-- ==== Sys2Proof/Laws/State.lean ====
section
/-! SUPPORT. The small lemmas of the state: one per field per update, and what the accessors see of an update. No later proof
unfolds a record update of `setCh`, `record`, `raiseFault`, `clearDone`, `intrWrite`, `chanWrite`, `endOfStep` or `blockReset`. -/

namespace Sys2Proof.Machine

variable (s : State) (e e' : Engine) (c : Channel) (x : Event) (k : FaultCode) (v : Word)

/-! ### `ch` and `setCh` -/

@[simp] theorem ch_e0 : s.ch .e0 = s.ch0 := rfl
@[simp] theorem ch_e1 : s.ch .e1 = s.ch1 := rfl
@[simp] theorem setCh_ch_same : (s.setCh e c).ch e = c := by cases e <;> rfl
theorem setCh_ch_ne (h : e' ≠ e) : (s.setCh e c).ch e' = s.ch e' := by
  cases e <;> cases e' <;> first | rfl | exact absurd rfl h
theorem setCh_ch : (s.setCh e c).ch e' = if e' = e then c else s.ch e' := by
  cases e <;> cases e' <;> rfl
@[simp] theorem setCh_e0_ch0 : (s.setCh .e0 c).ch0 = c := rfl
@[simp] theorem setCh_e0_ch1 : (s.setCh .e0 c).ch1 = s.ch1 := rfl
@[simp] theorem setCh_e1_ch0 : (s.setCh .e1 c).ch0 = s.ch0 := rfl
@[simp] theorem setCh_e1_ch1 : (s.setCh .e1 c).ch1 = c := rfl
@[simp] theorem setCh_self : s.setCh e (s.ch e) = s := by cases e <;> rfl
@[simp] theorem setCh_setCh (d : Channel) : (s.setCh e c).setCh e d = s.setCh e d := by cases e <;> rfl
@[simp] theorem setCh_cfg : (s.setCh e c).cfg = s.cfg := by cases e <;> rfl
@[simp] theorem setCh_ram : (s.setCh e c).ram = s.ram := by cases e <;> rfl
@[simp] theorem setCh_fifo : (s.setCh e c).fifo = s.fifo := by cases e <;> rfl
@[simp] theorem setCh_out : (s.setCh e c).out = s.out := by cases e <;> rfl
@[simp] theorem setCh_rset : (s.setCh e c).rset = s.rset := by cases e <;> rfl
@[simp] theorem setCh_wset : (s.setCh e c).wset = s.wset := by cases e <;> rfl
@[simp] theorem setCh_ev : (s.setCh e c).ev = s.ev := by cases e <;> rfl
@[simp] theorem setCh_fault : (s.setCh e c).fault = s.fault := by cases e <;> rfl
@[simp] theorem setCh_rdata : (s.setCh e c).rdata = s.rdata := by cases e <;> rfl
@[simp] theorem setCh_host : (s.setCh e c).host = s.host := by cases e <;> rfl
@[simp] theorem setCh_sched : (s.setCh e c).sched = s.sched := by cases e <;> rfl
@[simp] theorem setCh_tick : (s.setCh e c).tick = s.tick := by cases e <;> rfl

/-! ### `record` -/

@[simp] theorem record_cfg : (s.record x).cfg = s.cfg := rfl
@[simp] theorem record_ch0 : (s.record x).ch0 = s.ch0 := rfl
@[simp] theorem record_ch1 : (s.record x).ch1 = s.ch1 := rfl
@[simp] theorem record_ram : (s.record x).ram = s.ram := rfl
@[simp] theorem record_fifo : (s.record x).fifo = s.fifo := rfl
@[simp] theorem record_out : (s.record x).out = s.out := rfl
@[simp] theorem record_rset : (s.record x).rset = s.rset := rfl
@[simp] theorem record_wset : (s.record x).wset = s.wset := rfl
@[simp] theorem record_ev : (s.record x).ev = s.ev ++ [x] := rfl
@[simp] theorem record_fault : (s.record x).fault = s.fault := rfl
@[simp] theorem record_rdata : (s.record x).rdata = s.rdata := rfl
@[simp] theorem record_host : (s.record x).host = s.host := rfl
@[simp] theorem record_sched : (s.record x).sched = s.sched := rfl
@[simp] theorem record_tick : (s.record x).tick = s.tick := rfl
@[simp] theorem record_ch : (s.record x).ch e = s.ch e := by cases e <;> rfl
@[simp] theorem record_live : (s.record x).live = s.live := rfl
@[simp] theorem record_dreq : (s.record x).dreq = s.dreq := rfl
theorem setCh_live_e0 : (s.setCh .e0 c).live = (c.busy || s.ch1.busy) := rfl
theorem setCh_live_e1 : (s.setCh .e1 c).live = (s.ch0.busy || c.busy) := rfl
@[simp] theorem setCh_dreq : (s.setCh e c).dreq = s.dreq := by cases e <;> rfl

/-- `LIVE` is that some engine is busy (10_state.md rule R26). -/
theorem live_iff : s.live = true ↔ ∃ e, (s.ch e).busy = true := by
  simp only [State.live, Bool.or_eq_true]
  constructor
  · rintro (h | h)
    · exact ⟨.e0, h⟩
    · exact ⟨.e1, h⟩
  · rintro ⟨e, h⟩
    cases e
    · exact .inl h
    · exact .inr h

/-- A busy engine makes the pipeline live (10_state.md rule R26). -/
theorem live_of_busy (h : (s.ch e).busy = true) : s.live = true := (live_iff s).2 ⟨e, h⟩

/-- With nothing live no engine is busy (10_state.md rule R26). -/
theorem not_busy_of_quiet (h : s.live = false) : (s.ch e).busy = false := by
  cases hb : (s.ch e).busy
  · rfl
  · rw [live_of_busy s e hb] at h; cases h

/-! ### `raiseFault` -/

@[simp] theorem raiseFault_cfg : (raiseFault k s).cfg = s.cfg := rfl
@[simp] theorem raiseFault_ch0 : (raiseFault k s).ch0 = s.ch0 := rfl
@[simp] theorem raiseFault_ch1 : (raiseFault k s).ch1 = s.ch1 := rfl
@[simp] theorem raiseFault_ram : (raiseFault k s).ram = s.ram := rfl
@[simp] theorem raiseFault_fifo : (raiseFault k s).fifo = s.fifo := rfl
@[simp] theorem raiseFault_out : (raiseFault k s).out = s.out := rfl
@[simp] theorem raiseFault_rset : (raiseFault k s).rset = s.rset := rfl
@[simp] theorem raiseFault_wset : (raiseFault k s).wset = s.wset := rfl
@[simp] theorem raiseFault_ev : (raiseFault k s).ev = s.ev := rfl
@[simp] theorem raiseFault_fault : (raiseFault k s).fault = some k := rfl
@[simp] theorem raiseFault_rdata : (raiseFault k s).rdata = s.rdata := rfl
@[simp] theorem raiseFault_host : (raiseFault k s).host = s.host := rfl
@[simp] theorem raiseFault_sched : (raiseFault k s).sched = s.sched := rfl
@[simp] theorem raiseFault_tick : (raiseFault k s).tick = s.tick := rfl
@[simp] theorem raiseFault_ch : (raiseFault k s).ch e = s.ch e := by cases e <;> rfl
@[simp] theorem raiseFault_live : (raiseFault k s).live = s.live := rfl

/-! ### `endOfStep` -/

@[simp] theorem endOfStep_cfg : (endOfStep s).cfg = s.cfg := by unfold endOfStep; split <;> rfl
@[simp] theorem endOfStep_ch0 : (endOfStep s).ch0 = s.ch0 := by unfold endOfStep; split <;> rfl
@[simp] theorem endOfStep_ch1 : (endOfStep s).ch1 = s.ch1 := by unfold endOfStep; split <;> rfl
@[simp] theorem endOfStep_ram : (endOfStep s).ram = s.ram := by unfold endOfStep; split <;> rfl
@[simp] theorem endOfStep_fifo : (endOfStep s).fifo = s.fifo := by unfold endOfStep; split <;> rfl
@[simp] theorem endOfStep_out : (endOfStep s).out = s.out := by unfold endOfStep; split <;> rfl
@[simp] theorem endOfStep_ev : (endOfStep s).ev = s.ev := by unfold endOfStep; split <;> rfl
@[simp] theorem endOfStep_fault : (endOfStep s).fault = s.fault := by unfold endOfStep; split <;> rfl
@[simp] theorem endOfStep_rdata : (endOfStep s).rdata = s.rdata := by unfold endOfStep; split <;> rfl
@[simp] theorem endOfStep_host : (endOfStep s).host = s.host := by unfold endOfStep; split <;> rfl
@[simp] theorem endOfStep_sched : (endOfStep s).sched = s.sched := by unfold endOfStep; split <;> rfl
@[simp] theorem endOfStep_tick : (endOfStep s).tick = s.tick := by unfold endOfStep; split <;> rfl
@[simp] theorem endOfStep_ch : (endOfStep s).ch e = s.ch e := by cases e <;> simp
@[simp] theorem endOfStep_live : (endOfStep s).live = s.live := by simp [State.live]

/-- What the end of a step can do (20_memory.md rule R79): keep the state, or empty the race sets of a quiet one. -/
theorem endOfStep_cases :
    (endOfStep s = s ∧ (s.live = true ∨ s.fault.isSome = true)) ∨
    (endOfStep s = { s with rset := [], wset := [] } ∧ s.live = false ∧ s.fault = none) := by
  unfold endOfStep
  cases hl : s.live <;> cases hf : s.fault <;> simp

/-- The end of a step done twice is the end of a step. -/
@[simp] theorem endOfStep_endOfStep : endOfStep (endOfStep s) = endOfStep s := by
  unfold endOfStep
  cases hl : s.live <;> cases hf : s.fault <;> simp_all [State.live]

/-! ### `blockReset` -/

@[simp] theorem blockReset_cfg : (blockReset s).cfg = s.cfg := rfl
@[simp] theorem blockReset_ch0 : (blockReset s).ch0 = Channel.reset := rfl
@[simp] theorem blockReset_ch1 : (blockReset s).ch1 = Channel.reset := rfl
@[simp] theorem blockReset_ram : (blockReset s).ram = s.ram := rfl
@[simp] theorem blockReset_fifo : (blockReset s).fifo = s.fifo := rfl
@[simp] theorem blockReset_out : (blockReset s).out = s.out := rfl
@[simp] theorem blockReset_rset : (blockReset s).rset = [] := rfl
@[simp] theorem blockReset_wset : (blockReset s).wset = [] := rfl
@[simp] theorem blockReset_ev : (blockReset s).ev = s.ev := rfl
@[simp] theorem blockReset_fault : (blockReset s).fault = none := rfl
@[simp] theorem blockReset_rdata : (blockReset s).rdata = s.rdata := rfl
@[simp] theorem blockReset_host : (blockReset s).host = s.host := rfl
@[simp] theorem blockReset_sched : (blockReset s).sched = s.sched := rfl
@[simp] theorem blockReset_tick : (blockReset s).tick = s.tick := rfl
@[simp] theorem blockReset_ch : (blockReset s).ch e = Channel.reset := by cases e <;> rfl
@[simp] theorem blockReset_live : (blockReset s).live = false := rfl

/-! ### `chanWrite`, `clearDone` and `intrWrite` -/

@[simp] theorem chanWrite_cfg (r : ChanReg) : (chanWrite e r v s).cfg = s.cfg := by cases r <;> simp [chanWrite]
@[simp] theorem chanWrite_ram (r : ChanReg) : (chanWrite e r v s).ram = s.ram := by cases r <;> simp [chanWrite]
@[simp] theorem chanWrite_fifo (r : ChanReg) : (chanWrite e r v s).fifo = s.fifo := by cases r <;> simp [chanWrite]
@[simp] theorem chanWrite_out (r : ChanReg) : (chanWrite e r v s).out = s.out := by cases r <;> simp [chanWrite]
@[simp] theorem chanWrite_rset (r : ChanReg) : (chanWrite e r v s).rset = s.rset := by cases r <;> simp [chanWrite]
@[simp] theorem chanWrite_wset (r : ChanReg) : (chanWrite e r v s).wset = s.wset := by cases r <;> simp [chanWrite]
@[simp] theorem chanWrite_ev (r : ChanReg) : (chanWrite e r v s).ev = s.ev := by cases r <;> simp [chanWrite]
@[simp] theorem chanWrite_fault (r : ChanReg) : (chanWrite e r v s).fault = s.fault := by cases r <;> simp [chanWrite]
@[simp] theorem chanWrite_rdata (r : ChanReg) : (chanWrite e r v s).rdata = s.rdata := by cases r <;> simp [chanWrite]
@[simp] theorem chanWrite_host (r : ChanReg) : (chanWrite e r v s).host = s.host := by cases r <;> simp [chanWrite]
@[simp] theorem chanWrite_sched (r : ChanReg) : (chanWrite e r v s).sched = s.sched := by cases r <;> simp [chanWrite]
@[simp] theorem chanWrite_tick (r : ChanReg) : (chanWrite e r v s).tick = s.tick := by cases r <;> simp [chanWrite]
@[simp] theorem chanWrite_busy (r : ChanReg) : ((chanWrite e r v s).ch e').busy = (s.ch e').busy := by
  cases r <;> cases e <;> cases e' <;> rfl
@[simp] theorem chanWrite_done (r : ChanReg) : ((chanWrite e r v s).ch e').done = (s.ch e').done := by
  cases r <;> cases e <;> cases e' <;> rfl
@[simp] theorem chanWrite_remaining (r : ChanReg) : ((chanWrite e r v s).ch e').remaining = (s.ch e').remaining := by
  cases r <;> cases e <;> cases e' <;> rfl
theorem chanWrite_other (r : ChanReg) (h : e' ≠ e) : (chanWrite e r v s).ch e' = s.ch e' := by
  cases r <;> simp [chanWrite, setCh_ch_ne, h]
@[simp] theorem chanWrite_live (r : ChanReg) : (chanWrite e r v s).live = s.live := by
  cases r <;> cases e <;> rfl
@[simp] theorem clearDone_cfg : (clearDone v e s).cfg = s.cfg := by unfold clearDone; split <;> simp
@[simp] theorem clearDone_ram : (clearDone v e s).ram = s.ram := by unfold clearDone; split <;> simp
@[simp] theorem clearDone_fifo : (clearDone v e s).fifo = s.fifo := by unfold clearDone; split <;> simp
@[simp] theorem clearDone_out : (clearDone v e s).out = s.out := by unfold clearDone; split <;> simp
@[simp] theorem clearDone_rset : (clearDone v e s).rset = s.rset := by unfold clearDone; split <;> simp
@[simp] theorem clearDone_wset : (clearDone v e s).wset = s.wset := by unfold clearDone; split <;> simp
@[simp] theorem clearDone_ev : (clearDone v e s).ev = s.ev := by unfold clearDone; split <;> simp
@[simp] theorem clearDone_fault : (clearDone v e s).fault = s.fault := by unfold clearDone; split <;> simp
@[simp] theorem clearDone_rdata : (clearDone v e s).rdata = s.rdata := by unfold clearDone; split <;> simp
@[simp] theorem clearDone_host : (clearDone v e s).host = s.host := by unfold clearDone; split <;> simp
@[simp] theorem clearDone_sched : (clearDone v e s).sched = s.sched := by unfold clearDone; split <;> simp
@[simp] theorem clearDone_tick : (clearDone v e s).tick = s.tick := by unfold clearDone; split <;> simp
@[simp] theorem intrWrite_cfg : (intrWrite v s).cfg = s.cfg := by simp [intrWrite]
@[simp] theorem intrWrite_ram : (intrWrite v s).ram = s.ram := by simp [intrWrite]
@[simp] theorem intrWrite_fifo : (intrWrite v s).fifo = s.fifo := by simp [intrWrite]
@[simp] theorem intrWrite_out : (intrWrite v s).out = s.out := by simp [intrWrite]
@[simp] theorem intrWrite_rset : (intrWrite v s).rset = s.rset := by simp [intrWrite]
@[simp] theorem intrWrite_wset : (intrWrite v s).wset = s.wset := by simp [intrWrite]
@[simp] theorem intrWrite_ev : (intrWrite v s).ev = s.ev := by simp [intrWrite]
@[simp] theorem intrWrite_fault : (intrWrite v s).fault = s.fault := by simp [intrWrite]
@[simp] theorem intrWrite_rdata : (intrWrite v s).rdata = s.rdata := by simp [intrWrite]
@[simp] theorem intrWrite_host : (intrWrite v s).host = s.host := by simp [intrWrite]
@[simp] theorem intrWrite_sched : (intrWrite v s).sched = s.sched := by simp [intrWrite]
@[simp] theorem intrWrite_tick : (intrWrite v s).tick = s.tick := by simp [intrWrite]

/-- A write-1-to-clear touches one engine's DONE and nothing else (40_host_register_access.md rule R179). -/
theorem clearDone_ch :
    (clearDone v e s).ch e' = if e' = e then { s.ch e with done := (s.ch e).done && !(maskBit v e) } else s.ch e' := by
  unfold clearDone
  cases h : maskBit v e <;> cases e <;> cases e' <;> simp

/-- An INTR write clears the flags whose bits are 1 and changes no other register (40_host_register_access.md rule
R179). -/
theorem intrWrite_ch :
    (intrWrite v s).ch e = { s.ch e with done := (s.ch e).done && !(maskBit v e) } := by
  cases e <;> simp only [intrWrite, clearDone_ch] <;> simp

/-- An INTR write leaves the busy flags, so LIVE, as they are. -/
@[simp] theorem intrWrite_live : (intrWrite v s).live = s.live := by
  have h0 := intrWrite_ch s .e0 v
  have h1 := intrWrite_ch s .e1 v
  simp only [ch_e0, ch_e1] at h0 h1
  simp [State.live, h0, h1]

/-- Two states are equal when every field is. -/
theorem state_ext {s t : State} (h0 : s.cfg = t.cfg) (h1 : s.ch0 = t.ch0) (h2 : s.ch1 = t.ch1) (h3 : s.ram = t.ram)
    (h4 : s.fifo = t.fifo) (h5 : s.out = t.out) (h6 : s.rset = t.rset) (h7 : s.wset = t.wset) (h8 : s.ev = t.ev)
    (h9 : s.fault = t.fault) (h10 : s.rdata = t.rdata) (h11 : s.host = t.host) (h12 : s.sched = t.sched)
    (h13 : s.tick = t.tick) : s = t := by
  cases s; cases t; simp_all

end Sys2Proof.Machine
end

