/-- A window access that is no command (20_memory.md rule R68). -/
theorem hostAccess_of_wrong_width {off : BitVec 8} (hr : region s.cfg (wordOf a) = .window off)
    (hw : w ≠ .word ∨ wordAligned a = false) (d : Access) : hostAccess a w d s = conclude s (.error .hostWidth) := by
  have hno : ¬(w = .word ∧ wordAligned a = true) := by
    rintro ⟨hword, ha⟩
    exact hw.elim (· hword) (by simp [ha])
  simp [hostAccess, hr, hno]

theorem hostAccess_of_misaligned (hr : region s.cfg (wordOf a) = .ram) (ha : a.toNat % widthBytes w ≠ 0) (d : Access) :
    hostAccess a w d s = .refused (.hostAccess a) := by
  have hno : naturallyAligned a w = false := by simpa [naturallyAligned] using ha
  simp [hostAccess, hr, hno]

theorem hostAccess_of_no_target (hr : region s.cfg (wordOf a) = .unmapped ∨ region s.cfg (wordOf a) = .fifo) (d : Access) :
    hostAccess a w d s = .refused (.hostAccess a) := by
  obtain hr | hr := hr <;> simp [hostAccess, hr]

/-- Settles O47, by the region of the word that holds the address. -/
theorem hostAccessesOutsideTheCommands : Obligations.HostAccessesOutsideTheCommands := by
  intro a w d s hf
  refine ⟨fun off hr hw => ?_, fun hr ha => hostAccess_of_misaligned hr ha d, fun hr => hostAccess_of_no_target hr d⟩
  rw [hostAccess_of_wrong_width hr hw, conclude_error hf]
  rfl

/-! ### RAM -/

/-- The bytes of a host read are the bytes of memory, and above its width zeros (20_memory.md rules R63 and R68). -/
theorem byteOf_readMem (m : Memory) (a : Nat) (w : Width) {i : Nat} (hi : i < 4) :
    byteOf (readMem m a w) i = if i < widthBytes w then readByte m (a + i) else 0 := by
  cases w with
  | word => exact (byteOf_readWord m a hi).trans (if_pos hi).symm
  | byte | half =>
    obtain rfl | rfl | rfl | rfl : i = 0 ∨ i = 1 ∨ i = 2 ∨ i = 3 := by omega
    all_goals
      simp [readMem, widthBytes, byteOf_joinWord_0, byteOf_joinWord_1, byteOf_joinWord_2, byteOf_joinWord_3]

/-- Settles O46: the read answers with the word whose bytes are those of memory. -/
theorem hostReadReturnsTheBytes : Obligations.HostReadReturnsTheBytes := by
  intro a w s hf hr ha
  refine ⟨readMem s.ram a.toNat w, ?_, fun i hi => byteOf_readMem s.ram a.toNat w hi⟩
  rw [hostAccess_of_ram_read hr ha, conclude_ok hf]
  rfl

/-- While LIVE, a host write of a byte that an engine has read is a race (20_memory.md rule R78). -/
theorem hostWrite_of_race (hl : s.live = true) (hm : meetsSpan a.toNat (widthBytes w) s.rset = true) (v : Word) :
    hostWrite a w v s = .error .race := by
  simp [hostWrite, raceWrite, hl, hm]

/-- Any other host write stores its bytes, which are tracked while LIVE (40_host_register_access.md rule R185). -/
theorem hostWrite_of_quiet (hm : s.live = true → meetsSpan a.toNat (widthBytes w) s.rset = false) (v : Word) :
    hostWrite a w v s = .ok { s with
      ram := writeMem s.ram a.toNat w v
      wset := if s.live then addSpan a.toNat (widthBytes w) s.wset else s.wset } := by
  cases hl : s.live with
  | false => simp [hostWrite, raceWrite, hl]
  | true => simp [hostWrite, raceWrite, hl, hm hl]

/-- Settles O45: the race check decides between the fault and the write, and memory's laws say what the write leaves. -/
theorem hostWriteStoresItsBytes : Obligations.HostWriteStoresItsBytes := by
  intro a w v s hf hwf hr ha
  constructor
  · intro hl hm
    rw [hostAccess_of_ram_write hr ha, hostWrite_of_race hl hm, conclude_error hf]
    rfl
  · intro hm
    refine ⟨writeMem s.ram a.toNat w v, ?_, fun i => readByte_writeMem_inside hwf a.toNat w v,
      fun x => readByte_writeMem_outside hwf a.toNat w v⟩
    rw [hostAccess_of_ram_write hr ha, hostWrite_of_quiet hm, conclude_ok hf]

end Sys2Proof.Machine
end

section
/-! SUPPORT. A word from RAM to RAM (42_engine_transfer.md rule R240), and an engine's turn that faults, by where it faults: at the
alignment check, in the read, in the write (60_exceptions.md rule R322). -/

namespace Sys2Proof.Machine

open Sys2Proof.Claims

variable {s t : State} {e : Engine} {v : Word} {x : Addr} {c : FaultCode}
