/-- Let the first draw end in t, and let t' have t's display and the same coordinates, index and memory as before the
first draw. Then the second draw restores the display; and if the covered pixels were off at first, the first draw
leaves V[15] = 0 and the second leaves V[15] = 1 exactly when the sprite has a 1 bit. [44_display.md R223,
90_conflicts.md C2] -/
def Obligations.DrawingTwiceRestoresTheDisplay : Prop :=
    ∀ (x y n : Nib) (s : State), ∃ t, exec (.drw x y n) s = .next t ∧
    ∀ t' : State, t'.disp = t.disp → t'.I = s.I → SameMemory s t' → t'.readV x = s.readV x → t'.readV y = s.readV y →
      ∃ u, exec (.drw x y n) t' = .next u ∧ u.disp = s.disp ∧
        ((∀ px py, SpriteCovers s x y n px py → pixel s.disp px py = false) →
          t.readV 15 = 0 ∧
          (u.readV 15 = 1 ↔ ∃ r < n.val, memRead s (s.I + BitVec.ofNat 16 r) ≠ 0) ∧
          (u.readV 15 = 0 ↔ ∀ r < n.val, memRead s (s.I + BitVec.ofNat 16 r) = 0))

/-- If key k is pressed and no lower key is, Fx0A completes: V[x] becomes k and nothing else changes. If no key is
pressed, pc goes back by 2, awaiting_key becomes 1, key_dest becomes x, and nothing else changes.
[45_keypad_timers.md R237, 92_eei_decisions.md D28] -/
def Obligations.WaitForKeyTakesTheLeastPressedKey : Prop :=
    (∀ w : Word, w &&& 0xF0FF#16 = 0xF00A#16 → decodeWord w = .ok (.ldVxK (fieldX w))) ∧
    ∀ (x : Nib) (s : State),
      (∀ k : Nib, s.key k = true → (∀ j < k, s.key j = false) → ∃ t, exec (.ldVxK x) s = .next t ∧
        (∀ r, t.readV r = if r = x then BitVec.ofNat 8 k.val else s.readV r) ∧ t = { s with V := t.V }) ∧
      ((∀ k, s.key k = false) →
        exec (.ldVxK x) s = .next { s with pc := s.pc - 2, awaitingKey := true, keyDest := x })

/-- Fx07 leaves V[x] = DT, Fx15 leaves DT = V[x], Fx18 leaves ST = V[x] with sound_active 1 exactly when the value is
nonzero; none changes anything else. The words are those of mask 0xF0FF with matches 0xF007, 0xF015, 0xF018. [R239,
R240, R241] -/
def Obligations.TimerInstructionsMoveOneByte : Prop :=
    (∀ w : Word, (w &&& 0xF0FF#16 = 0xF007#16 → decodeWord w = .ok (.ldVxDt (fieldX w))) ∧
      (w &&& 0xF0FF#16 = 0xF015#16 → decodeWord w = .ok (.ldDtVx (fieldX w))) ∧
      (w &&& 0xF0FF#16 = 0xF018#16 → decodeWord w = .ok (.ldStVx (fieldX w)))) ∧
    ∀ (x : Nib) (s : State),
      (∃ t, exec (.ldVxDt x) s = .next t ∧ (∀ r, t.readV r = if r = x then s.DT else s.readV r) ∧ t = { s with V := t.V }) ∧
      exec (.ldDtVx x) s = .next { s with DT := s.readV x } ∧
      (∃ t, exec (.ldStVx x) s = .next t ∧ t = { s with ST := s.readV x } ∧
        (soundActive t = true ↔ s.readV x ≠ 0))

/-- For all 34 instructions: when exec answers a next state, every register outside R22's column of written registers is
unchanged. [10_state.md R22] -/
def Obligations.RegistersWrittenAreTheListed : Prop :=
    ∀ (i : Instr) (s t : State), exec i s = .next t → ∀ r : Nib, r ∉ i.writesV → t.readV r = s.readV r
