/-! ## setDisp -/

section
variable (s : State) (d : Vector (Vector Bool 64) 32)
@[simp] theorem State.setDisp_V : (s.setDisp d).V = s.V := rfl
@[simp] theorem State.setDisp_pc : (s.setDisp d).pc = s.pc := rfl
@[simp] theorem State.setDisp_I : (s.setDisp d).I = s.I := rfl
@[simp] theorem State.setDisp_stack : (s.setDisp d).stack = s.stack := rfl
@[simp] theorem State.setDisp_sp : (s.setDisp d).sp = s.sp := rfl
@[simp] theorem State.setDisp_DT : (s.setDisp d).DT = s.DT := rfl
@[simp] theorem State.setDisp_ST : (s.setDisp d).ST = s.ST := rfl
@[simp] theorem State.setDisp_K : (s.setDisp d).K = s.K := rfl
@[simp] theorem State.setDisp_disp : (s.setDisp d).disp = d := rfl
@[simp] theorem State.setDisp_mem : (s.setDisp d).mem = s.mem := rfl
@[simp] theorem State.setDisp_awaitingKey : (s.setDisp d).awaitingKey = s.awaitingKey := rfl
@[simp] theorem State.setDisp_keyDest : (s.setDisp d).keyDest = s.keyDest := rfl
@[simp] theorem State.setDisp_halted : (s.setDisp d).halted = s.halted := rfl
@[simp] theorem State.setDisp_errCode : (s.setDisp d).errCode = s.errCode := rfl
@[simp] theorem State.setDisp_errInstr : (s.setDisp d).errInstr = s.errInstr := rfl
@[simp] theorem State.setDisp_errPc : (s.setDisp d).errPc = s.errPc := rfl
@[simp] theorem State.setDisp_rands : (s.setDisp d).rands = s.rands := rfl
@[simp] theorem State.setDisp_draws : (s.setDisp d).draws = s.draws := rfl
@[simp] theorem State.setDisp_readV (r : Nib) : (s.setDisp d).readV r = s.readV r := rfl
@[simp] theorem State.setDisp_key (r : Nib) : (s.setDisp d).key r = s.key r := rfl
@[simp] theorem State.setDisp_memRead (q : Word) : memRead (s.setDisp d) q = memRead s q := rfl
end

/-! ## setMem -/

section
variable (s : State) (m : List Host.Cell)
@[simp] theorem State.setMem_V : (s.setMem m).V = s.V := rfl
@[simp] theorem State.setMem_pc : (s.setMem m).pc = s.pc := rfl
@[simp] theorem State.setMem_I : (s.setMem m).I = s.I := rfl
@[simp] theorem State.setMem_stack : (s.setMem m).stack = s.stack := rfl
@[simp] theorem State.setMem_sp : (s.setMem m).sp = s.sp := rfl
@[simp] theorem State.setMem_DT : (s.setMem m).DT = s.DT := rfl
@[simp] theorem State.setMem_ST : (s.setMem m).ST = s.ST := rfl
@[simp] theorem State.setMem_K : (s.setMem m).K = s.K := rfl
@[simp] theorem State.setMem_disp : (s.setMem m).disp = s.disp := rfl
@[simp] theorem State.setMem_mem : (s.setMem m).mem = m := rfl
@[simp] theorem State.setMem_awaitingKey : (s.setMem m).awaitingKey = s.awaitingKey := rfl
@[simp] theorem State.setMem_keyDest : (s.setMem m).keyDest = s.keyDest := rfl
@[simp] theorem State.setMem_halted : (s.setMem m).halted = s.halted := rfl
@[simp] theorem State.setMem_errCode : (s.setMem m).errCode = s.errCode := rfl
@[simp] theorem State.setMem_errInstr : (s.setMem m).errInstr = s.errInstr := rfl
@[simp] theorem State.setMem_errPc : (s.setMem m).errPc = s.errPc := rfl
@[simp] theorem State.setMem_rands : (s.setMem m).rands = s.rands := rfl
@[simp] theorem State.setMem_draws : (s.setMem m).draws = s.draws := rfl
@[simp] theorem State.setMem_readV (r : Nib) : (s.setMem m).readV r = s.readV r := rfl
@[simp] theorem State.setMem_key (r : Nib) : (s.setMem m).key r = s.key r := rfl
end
========================================
_Work to be completed:_ Quote every line of the records above, from the first down to the one holding "s.ch .e1 = s.ch1 := rfl", exactly as written.

_Task result:_
-- ==== Sys2Proof/Laws/State.lean ====
section
/-! SUPPORT. The small lemmas of the state: one per field per update, and what the accessors see of an update. No later proof
unfolds a record update of `setCh`, `record`, `raiseFault`, `clearDone`, `intrWrite`, `chanWrite`, `endOfStep` or `blockReset`. -/

namespace Sys2Proof.Machine

variable (s : State) (e e' : Engine) (c : Channel) (x : Event) (k : FaultCode) (v : Word)

/-! ### `ch` and `setCh` -/

@[simp] theorem ch_e0 : s.ch .e0 = s.ch0 := rfl
@[simp] theorem ch_e1 : s.ch .e1 = s.ch1 := rfl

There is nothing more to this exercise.